Polycrystalline materials- an aggregate of single crystals have their deformation behavior derived from the constituent interfaces, like grain boundaries (GBs) and phase boundaries. This fact has inspired everlasting efforts to investigate the mechanical response of crystalline materials by first probing the behavior of single crystals [1], [2], [3], [4], [5] and then some specific GBs in multicrystals [6], [7], [8], [9], [10]. As a result, the role of GBs in governing the plastic deformation behavior has been established in a variety of contexts [11], [12], [13], [14]. Under the influence of external loading, the GBs can act as important dislocation sources [15], [16], [17] and sinks [12], [18]. The crystallography of GB and the defect content influence the ability of a boundary to absorb/emit dislocations (see, e.g., the extensive reviews by Dillon et al. [19] and Beyerlein et al. [20]). As GBs play a crucial role in dictating the plastic evolution of a real aggregate, the understanding of their structure-property relationship is a key to materials design.

Modeling the effect of GBs on mechanical response of crystalline materials is a challenging problem given the complexity of defect evolution, which involves dislocation annihilation, pile-up, nucleation and multiplication [20], [21]. Moreover, collective behavior of GBs and their interplay with other microstructural features like cracks, voids etc. leads to interactions spanning a range of length and time scales [8], [22], [23], [24], [25]. Mere statistical averaging of such a huge volume of events for use in simulations at higher length scales may be erroneous. This calls for detailed investigation methods that explicitly account for the GB effects on plasticity.

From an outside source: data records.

-- ==== Sys2Proof/Tests/Slice0.lean ====
section
/-!
SUPPORT. Sys2Proof/Tests/Slice0.lean: ill-formed commands that WellFormed refuses, the manual's worked examples and check values, one-step tests
whose expected results are the manual's, and a witness for the hypotheses of each clause of each statement.
-/
namespace Sys2Proof.Tests

set_option maxRecDepth 10000
set_option Elab.async false
set_option linter.unusedVariables false

open Sys2Proof Sys2Proof.Machine

/-! ### WellFormed refuses (R5, R6, R51, R194, R197, R205, R309, R311, R407) -/

theorem test_ports_are_below_six : WellFormed (.linkUp 6) = false ∧ WellFormed (.linkUp 5) = true := by decide
theorem test_up_ports_are_below_two : WellFormed (.shuttleReceive 2 {}) = false ∧ WellFormed (.shuttleReceive 1 {}) = true := by decide
theorem test_down_ports_start_at_two : WellFormed (.primaryReceive 1 0) = false ∧ WellFormed (.primaryReceive 6 0) = false
    ∧ WellFormed (.primaryReceive 5 0) = true := by decide
theorem test_members_are_two : WellFormed (.primaryReceive 2 2) = false := by decide
theorem test_channels_are_eight : WellFormed (.tpdSend 8) = false := by decide
theorem test_reference_inputs_are_eight : WellFormed (.refHoldExpiry 8) = false := by decide
theorem test_bridge_outputs_are_four : WellFormed (.deadtimeExpiry 4) = false := by decide
theorem test_outputs_are_eight : WellFormed (.scheduledEdge 8) = false ∧ WellFormed (.goReadback 8 true) = false := by decide
theorem test_fault_inputs_are_six : WellFormed (.fltFilterExpiry 6 true) = false ∧ WellFormed (.fltClear 64) = false := by decide
theorem test_converters_are_two : WellFormed (.tbSampleStart 2) = false ∧ WellFormed (.ofsCalSlotDone 2 0) = false := by decide
theorem test_gains_are_five : WellFormed (.ofsCalSlotDone 0 5) = false := by decide
theorem test_comparators_are_four : WellFormed (.wcFilterExpiry 4) = false := by decide
theorem test_check_units_are_four : WellFormed (.cuData 4 0) = false := by decide
theorem test_lans_are_two : WellFormed (.lanLinkChange 2 true) = false := by decide
theorem test_datasets_are_eight : WellFormed (.goosePublish 8) = false := by decide
theorem test_subscriptions_are_thirty_two : WellFormed (.gooseTimeout 32) = false := by decide
theorem test_streams_are_four : WellFormed (.svTimeout 4) = false := by decide
theorem test_worker_cores_are_eight : WellFormed (.dispatch 8) = false := by decide
theorem test_operations_are_4096 : WellFormed (.hdlCancel 0 4096) = false := by decide
theorem test_delay_lists_are_four : WellFormed (.delayTick 4) = false := by decide
theorem test_event_counters_are_sixteen : WellFormed (.ecLoRead 16) = false := by decide
theorem test_lane_codes : WellFormed (.trimAdvance 16) = false ∧ WellFormed (.trimAdvance 0xFFFE) = true ∧ WellFormed (.trimAdvance 0xFFFD) = false := by
  decide
theorem test_partitions_are_one_to_seven : WellFormed (.bobScrubRead 0 {} [] false false []) = false
    ∧ WellFormed (.bobScrubRead 8 {} [] false false []) = false := by decide
theorem test_chip_selects_are_two : WellFormed (.chipTimeout 2) = false := by decide
theorem test_store_sizes : WellFormed (.registerWrite 0 0 0 3) = false ∧ WellFormed (.registerWrite 0 0 0 4) = true := by decide
theorem test_twill_depth_is_at_most_twelve : WellFormed (.handoverReceive 10000 7000 0 13 2044 false) = false := by decide
theorem test_keys_have_24_bits : WellFormed (.objectWriteApply 0x1000000 0 1 .engineer) = false := by decide
theorem test_numbers_have_64_bits : WellFormed (.cycleStart (2 ^ 64)) = false ∧ WellFormed (.fence (2 ^ 64) .engineer) = false := by decide
theorem test_words_have_32_bits : WellFormed (.rateWrite (2 ^ 32)) = false := by decide
theorem test_raw_codes_have_16_bits : WellFormed (.conversionDone 0 65536) = false := by decide
theorem test_taps_have_8_bits : WellFormed (.ntReadLatch 256) = false := by decide
theorem test_addresses_have_48_bits : WellFormed (.ethFrameReceive 0 (2 ^ 48) none { body := .other }) = false := by decide
theorem test_times_have_96_bits : WellFormed (.timeSet (2 ^ 96)) = false := by decide
theorem test_reserved_sources : WellFormed (.mediaFlagExpiry 0x3FFC) = false ∧ WellFormed (.mediaFlagExpiry 0x40001) = false
    ∧ WellFormed (.mediaFlagExpiry 0xC1A2) = true := by decide
theorem test_payloads_hold_1024_bytes : WellFormed (.mirrorReceive (List.replicate 1025 0)) = false := by decide +kernel
theorem test_frames_hold_1044_bytes : WellFormed (.frameReceive 0 (List.replicate 1045 0)) = false := by decide +kernel
theorem test_requests : WellFormed (.read { via := .port 6, tid := 0, target := 0, index := 0, sub := 0 }) = false
    ∧ WellFormed (.read { via := .port 0, tid := 65536, target := 0, index := 0, sub := 0 }) = false
    ∧ WellFormed (.read { via := .port 0, tid := 0, target := 2 ^ 19, index := 0, sub := 0 }) = false
    ∧ WellFormed (.read { via := .port 0, tid := 0, target := 0, index := 65536, sub := 0 }) = false
    ∧ WellFormed (.read { via := .port 0, tid := 0, target := 0, index := 0, sub := 256 }) = false
    ∧ WellFormed (.read { via := .port 0, tid := 0, target := 0, index := 0, sub := 0, param := 2 ^ 32 }) = false
    ∧ WellFormed (.read { via := .port 0, tid := 0, target := 0, index := 0, sub := 0, len := 513 }) = false
    ∧ WellFormed (.read { via := .port 0, tid := 0, target := 0, index := 0, sub := 0, len := 1, value := 256 }) = false := by decide +kernel
theorem test_entries : WellFormed (.entryReceive 0 { lane := 16, jsn := 1 }) = false ∧ WellFormed (.entryReceive 0 { jsn := 2 ^ 64 }) = false
    ∧ WellFormed (.entryReceive 0 { jsn := 1, pjsn := 1 }) = false ∧ WellFormed (.entryReceive 0 { jsn := 1, applyAt := 2 ^ 64 }) = false
    ∧ WellFormed (.entryReceive 0 { jsn := 1, target := 2 ^ 19 }) = false ∧ WellFormed (.entryReceive 0 { jsn := 1, index := 65536 }) = false
    ∧ WellFormed (.entryReceive 0 { jsn := 1, sub := 256 }) = false ∧ WellFormed (.entryReceive 0 { jsn := 1, len := 65537 }) = false
    ∧ WellFormed (.entryReceive 0 { jsn := 1 }) = true := by decide
theorem test_pair_frames : WellFormed (.pairReceive { epoch := 2 ^ 32 }) = false ∧ WellFormed (.pairReceive { health := 64 }) = false
    ∧ WellFormed (.pairReceive { fwDigest := 2 ^ 32 }) = false ∧ WellFormed (.pairReceive { committed := 2 ^ 64 }) = false := by decide
theorem test_image_records : WellFormed (.imageReceive 0 [{ total := 65537 }] false) = false
    ∧ WellFormed (.imageReceive 0 [{ total := 1, offset := 1, bytes := [0] }] false) = false
    ∧ WellFormed (.imageReceive (2 ^ 64) [] false) = false := by decide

To this end, extensive experimental investigations have been devoted to capture the role of GBs in governing plastic deformation (see the review by Kacher et al. [26]) at the sub-micron scales. In addition, constitutive modeling based on crystal plasticity (CP) finite element method [27], [28] is another important tool that has been employed to study GB effects and connect the related deformation mechanisms to an aggregate polycrystal. Although earlier studies did not take into account the GB effects in their CP formulation [29], [30], it is now well understood that inclusion of GBs in the micromechanical CP based approaches is essential to improve the accuracy of computations. However, accounting for an accurate and physical description of GBs in CP modeling is a major challenge. This is addressed by the present work, which attempts to create a physical basis for the constitutive equations and quantifies the GB activation parameters for input to CP simulations.

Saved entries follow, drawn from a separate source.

-- ==== Sys2Proof/Config.lean ====
section
/-! DEFINITION. The free values: what the spec leaves to chance or does not state. Each is an opaque constant, so that
nothing can be proved of its value; the plain counter State.draws picks a fresh one each time (log entries 5, 6 and
30). -/

namespace Sys2Proof.Config

/-- The k-th random number the part draws (backoff R2, jitter R7, delays R8 and R10, check pattern R18). The callers
reduce it to the range their rule states. -/
opaque draw : Nat → Nat

/-- The average of a zero capture that ended with no sample counted: R146 divides by the count and states no result
there. -/
opaque emptyAverage : Nat → Int

/-- The two bytes of a response's reason or qualifier (10.3): the codes are not tabled (log entry 30). -/
opaque reasonCode : Machine.Reason → Nat

/-- The bytes of a response's content (10.3): the layouts are not tabled (log entry 30). -/
opaque contentBytes : Machine.RespContent → List Byte

/-- The bytes of an event behind its time stamp (10.3): the layouts are not tabled (log entry 30). -/
opaque eventBytes : Machine.Event → List Byte

/-- The bytes of a slot stream record behind its time stamp: the sequence of its READ_SLOTS, its index and the slot
(R212); the layout is not tabled (log entry 30). -/
opaque streamBytes : Nat → Nat → Machine.SlotView → List Byte

end Sys2Proof.Config
end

One of the pertinent works incorporating the GB effects on plasticity was presented by Shu and Fleck [31], who incorporated additional hardening in the grains due to geometrically necessary dislocations to predict the grain size dependence of yield stress in metallic bicrystals under shear loading. Aifantis and Wills [32] proposed a formulation to explicitly account for interface effects by assigning them a separate interface energy, which was later deployed to interpret size effects in metallic thin films [33]. Beers et al. [34] assigned a representative GB energy in their GB formulation to account for the magnitude and direction of residual defect populations from both the adjoining grains. Similar other GB formulations within different plasticity frameworks are also available in the literature [28], [35].

Most of the aforementioned modeling frameworks treat GBs in a simplified manner with zero thickness, which makes it difficult to assign them different constitutive properties with respect to the adjoining crystals. Although cohesive elements at the interface allow us to define distinct material properties to the GBs [36], [37], [38], [39], the use of zero thickness GBs lack physical interpretation. With the recent advances in numerical modeling techniques and computational power, these simplified GB treatments are no longer a requisite for computational purposes.

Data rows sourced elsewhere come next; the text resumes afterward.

-- ==== Sys2Proof/Machine/Codec.lean ====
section
/-! DEFINITION. The encoding conventions of R218, the layouts of 10.2 and 10.3, and the well-formedness checks of R219
and R5. Runway frames are encoded and read whole; of a crane port frame,
each of its parts that is tabled; the parts that are not are free values (log entry 30). -/

namespace Sys2Proof.Machine.Codec

open Sys2Proof

/-! ## Fields -/

/-- A one-byte field. -/
def put1 (n : Nat) : List Byte := [BitVec.ofNat 8 n]

/-- A two-byte field, most significant byte first (R218). -/
def put2 (n : Nat) : List Byte := [BitVec.ofNat 8 (n / 256), BitVec.ofNat 8 n]

/-- A four-byte field, most significant byte first (R218). -/
def put4 (n : Nat) : List Byte := put2 (n / 65536) ++ put2 n

/-- A six-byte field, the serial. -/
def put6 (n : Nat) : List Byte := put2 (n / 4294967296) ++ put4 n

/-- A signed two-byte field in two's complement (R218). -/
def putS2 (v : Int) : List Byte := put2 (v % 65536).toNat

/-- A signed four-byte field in two's complement (R218). -/
def putS4 (v : Int) : List Byte := put4 (v % 4294967296).toNat

/-- An optional four-byte field: an absent field takes no bytes (R218). -/
def putOpt4 (v : Option Nat) : List Byte :=
  match v with
  | none => []
  | some n => put4 n

/-- An optional two-byte field. -/
def putOpt2 (v : Option Nat) : List Byte :=
  match v with
  | none => []
  | some n => put2 n

/-- A flag as a bit of a flag byte. -/
def flagBit (b : Bool) (weight : Nat) : Nat := if b then weight else 0

/-! ## CRC -/

/-- One bit of the CRC: generator x^16 + x^12 + x^5 + 1 (R218). -/
def crcBit (r : BitVec 16) : BitVec 16 :=
  if r.msb then (r <<< 1) ^^^ 0x1021#16 else r <<< 1

/-- k bits of the CRC register. -/
def crcBits : Nat → BitVec 16 → BitVec 16
  | 0, r => r
  | k + 1, r => crcBits k (crcBit r)

/-- One byte into the CRC register, most significant bit first. -/
def crcByte (r : BitVec 16) (b : Byte) : BitVec 16 := crcBits 8 (r ^^^ (b.zeroExtend 16 <<< 8))

/-- The CRC over a list of bytes: register preset to all ones, result not inverted (R218). -/
def crc (bytes : List Byte) : BitVec 16 := bytes.foldl crcByte 0xFFFF#16

/-- The bytes followed by their CRC, high byte first (R218). -/
def withCrc (bytes : List Byte) : List Byte := bytes ++ put2 (crc bytes).toNat

/-! ## Codes -/

/-- The node state codes on the line (10.2). -/
def lineStateCode : LineState → Nat
  | .joining => 2
  | .running => 3
  | .parked => 4
  | .fault => 6

/-- The node states by their line codes (10.2). -/
def lineStateOf : Nat → Option LineState
  | 2 => some .joining
  | 3 => some .running
  | 4 => some .parked
  | 6 => some .fault
  | _ => none

/-- The load class codes (10.2). -/
def loadClassCode : LoadClass → Nat
  | .empty => 0
  | .loaded => 1
  | .overload => 2

/-- The load classes by their codes (10.2). -/
def loadClassOf : Nat → Option LoadClass
  | 0 => some .empty
  | 1 => some .loaded
  | 2 => some .overload
  | _ => none

/-- The notice kind codes (10.2). -/
def noticeKindCode : NoticeKind → Nat
  | .pick => 1
  | .place => 2
  | .foundEmpty => 3
  | .foundOccupied => 4
  | .setBlock => 5
  | .clearBlock => 6

/-- The notice kinds by their codes (10.2). -/
def noticeKindOf : Nat → Option NoticeKind
  | 1 => some .pick
  | 2 => some .place
  | 3 => some .foundEmpty
  | 4 => some .foundOccupied
  | 5 => some .setBlock
  | 6 => some .clearBlock
  | _ => none

/-- The grip state codes (10.3). -/
def gripOf : Nat → Option Grip
  | 0 => some .opened
  | 1 => some .closed
  | 2 => some .moving
  | _ => none

/-- The node state codes of a PERMIT (10.3). RESET sends no PERMIT (R72). -/
def nodeStateCode : NodeState → Nat
  | .reset => 0
  | .config => 1
  | .joining => 2
  | .running => 3
  | .parked => 4
  | .resuming => 5
  | .fault => 6

/-- The cause codes of a PERMIT (10.3), which follow the tie order of R69. -/
def causeCode : Cause → Nat
  | .state => 1
  | .staleSample => 2
  | .peer _ => 3
  | .runwayEnd => 4
  | .spanEnd => 5
  | .zone _ => 6
  | .noLoad _ => 7
  | .row _ => 8
  | .column _ => 9
  | .zLimit => 10
  | .overload => 11
  | .conflict _ => 12
  | .ceiling _ => 13
  | .contact => 14
  | .vmax => 15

In view of this, intensive CP simulations have been directed at modeling the finite thickness GBs in crystalline materials. For instance, Liu and co-workers [40], [41] simulated finite thickness (=7 nm) GBs in a Voronoi tessellation based model of ultrafine grained Ti with average grain size of 150 nm. Finite thickness GBs were also employed by Biglari and Nikbin [42], [43] to simulate the creep and fracture behavior of steel. With grain sizes varying from 50 μm to 150 μm, the authors employed 1 μm thick GBs in their polycrystalline models while adhering to the microstructure observed in electron micrographs. A similar study was performed by Zhao et al. [44] to predict creep-fatigue crack growth in 9Cr-1Mo steel using 1 μm thick GBs in their finite element model. Gottschalk et al. [45] formulated a gradient plasticity GB model, and illustrated the predictive capability of their approach by running numerical examples on finite thickness GBs in FCC crystal structure. The authors employed 10 μm thick GBs in their finite element meshes of bicrystals and polycrystals. Work of Shi and Zikry [46] provides additional motivation, who employed GB width equivalent to 10% of the grain size in Cu bicrystals containing various coincident site lattice boundaries to account for various dislocation-GB interactions in their finite element framework. The authors demonstrated the propensity of such schemes to quantify GB mediated processes of absorption, emission and transmission, which are principal in governing material response.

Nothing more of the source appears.